● **ABOUT THIS EXERCISE**
In the entries below, find the lines with the word "trapvec" and copy them.
[INPUT MATERIAL Boundary: Start]
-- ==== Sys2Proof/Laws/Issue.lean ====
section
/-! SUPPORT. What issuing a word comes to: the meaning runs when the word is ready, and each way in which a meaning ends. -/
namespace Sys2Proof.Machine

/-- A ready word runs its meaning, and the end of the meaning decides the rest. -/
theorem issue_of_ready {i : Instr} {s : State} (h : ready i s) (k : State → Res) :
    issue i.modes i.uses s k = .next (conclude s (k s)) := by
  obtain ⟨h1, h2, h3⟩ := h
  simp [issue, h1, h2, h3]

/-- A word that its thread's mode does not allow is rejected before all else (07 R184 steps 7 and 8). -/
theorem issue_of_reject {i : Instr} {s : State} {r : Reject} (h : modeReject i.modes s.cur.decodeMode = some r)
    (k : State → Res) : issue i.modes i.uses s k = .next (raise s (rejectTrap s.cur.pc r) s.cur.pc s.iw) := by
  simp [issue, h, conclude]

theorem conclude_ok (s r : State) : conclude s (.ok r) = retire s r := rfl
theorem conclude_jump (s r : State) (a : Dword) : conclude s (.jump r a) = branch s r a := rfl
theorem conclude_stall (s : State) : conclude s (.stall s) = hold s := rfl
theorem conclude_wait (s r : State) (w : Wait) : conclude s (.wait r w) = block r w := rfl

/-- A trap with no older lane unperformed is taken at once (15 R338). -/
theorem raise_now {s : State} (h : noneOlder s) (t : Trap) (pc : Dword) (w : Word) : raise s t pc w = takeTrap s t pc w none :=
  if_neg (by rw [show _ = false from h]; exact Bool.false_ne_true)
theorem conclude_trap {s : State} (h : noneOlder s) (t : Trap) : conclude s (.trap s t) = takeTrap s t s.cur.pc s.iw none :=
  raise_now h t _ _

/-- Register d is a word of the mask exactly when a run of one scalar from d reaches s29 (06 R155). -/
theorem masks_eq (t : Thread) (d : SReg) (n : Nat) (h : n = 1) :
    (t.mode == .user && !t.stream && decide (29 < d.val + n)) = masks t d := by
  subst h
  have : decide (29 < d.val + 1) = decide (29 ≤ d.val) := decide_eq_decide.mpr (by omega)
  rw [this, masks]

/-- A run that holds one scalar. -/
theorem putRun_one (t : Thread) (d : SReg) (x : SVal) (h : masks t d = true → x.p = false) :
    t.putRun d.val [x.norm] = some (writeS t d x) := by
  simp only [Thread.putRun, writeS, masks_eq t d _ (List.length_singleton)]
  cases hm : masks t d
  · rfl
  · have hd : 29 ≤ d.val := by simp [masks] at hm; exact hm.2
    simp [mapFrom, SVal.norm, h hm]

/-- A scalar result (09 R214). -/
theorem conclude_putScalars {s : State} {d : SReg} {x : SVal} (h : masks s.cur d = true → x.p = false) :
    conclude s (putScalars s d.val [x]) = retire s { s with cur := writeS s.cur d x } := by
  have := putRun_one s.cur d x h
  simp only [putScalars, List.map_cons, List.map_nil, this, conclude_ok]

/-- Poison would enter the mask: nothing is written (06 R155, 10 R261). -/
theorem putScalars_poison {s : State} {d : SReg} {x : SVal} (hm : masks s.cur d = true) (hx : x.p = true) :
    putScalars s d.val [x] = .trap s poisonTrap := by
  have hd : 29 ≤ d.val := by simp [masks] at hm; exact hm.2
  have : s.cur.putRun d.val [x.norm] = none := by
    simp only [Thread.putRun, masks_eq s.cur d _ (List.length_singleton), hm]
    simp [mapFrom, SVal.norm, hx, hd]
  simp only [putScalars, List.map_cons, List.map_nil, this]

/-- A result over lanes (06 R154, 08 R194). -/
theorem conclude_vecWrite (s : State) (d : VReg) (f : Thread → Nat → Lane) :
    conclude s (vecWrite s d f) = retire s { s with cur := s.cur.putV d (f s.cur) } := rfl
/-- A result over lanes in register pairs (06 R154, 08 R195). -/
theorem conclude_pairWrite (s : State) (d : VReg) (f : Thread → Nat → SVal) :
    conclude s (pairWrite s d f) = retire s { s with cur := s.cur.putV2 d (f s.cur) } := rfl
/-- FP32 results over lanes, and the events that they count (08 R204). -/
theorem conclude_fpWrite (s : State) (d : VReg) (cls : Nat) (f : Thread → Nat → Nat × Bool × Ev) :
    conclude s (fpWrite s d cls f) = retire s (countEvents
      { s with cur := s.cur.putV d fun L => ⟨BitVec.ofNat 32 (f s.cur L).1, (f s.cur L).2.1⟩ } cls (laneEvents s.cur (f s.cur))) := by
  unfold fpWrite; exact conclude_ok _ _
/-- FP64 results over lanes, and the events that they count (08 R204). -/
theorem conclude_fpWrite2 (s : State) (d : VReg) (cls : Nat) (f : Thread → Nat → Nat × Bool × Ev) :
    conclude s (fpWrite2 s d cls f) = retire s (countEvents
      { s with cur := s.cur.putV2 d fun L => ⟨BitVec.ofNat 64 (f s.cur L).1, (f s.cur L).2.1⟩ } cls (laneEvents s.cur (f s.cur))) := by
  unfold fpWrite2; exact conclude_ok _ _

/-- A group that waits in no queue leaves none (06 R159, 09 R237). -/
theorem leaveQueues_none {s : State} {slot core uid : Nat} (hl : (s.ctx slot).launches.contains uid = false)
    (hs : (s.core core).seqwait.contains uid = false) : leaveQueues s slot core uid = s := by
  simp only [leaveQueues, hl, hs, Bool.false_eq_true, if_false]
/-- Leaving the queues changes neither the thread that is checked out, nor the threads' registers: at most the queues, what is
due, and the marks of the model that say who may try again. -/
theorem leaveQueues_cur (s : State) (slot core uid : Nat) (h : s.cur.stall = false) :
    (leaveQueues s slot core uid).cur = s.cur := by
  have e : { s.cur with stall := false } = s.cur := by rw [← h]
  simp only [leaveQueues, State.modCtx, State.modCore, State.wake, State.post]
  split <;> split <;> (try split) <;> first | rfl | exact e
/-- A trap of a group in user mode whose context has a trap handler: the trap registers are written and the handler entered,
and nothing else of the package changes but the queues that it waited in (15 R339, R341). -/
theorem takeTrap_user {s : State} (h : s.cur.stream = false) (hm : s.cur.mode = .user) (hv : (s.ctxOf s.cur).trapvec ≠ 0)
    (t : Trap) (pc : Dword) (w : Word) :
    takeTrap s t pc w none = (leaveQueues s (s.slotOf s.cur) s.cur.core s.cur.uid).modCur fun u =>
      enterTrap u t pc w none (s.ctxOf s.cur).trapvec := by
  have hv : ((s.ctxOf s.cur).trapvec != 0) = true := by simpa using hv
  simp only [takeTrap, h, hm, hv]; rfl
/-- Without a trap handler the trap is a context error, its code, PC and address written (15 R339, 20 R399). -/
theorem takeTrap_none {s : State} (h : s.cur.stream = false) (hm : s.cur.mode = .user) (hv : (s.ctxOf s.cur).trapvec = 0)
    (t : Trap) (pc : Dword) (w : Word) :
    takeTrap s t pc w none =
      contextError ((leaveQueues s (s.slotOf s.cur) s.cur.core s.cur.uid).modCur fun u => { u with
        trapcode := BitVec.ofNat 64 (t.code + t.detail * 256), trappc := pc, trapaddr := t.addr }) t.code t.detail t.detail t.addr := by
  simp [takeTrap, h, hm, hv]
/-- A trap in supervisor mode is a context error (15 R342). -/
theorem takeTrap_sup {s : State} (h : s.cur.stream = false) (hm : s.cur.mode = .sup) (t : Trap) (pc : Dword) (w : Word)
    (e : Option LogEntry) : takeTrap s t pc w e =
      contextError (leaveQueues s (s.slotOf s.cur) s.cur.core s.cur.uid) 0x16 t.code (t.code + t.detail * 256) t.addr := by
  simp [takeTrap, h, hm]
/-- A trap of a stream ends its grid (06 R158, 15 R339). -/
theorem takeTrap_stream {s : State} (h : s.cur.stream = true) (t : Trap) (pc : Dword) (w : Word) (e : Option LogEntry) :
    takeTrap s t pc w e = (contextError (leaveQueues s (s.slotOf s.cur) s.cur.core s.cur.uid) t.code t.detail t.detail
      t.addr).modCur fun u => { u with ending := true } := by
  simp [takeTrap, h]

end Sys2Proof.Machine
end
[INPUT MATERIAL Boundary: End]
[INPUT MATERIAL Boundary: Start]
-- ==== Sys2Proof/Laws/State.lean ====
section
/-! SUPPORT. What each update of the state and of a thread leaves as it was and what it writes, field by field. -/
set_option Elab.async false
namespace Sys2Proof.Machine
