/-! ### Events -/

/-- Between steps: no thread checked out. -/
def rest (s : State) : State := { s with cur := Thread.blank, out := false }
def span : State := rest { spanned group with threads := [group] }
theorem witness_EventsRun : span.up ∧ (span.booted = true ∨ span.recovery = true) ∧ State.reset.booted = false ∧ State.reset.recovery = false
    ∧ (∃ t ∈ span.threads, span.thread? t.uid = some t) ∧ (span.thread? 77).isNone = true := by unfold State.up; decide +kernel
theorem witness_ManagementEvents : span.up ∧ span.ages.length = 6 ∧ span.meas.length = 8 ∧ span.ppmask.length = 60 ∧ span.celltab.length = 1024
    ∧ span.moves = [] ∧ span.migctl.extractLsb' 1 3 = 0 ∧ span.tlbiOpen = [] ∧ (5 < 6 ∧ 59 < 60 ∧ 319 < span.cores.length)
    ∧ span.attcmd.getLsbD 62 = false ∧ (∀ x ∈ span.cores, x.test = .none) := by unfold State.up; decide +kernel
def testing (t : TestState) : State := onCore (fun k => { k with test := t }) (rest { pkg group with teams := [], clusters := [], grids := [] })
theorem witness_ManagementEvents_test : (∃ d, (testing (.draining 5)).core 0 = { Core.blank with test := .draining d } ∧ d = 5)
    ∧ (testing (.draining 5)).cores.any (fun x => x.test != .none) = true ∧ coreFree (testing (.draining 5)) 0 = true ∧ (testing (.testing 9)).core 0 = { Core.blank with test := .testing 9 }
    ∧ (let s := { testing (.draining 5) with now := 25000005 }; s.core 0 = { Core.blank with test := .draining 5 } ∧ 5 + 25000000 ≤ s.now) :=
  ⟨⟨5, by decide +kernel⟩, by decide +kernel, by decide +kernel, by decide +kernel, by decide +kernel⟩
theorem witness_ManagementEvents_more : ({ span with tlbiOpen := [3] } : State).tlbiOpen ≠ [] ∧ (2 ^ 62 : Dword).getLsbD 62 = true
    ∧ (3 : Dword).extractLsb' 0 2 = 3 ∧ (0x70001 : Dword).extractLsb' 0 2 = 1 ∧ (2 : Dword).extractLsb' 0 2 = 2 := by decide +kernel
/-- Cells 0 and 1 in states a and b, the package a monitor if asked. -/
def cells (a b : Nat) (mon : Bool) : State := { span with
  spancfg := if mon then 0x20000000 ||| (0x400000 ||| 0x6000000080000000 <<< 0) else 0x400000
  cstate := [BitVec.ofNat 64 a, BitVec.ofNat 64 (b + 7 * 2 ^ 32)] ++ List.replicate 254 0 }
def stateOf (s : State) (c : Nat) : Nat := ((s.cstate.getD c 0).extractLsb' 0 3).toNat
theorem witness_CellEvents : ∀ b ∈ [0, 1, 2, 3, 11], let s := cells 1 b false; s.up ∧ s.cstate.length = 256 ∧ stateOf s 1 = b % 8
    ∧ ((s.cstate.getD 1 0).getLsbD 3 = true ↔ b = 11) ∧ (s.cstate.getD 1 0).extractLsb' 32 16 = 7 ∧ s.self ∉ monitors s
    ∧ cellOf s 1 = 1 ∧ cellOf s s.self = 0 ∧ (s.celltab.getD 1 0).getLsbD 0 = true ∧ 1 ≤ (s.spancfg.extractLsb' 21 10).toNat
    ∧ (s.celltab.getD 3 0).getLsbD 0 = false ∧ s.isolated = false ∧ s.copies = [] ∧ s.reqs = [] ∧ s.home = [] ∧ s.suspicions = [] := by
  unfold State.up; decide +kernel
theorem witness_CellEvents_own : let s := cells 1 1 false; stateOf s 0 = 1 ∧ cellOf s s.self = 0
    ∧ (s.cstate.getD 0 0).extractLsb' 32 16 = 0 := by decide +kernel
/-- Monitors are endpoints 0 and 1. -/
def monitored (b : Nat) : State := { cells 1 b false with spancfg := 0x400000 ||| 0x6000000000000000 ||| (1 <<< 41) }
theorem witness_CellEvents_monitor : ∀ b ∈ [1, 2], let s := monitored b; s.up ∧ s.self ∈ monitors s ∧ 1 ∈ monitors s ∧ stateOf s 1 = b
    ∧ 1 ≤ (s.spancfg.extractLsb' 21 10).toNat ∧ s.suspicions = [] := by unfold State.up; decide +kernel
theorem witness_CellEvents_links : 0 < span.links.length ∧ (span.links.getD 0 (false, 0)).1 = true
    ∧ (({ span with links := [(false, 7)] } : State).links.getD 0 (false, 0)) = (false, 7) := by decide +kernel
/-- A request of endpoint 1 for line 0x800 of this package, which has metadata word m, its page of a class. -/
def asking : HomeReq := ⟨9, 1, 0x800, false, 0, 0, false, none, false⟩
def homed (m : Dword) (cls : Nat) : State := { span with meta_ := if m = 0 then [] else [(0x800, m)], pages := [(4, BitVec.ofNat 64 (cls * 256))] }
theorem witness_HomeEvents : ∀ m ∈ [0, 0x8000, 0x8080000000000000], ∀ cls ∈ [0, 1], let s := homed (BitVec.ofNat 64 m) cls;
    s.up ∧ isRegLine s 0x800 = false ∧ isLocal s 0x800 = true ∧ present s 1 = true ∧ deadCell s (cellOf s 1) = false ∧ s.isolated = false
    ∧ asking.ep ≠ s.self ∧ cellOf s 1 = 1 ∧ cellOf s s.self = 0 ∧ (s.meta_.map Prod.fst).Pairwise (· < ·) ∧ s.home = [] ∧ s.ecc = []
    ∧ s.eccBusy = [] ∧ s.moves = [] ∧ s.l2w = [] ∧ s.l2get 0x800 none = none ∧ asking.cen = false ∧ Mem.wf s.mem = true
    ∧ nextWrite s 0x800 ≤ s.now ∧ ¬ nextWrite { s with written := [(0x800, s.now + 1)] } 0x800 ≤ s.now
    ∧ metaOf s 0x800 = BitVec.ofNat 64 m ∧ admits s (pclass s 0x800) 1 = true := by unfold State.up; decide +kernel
[INPUT MATERIAL Boundary: End]
● **EXERCISE ANSWER**
theorem takeTrap_user {s : State} (h : s.cur.stream = false) (hm : s.cur.mode = .user) (hv : (s.ctxOf s.cur).trapvec ≠ 0)
      enterTrap u t pc w none (s.ctxOf s.cur).trapvec := by
  have hv : ((s.ctxOf s.cur).trapvec != 0) = true := by simpa using hv
theorem takeTrap_none {s : State} (h : s.cur.stream = false) (hm : s.cur.mode = .user) (hv : (s.ctxOf s.cur).trapvec = 0)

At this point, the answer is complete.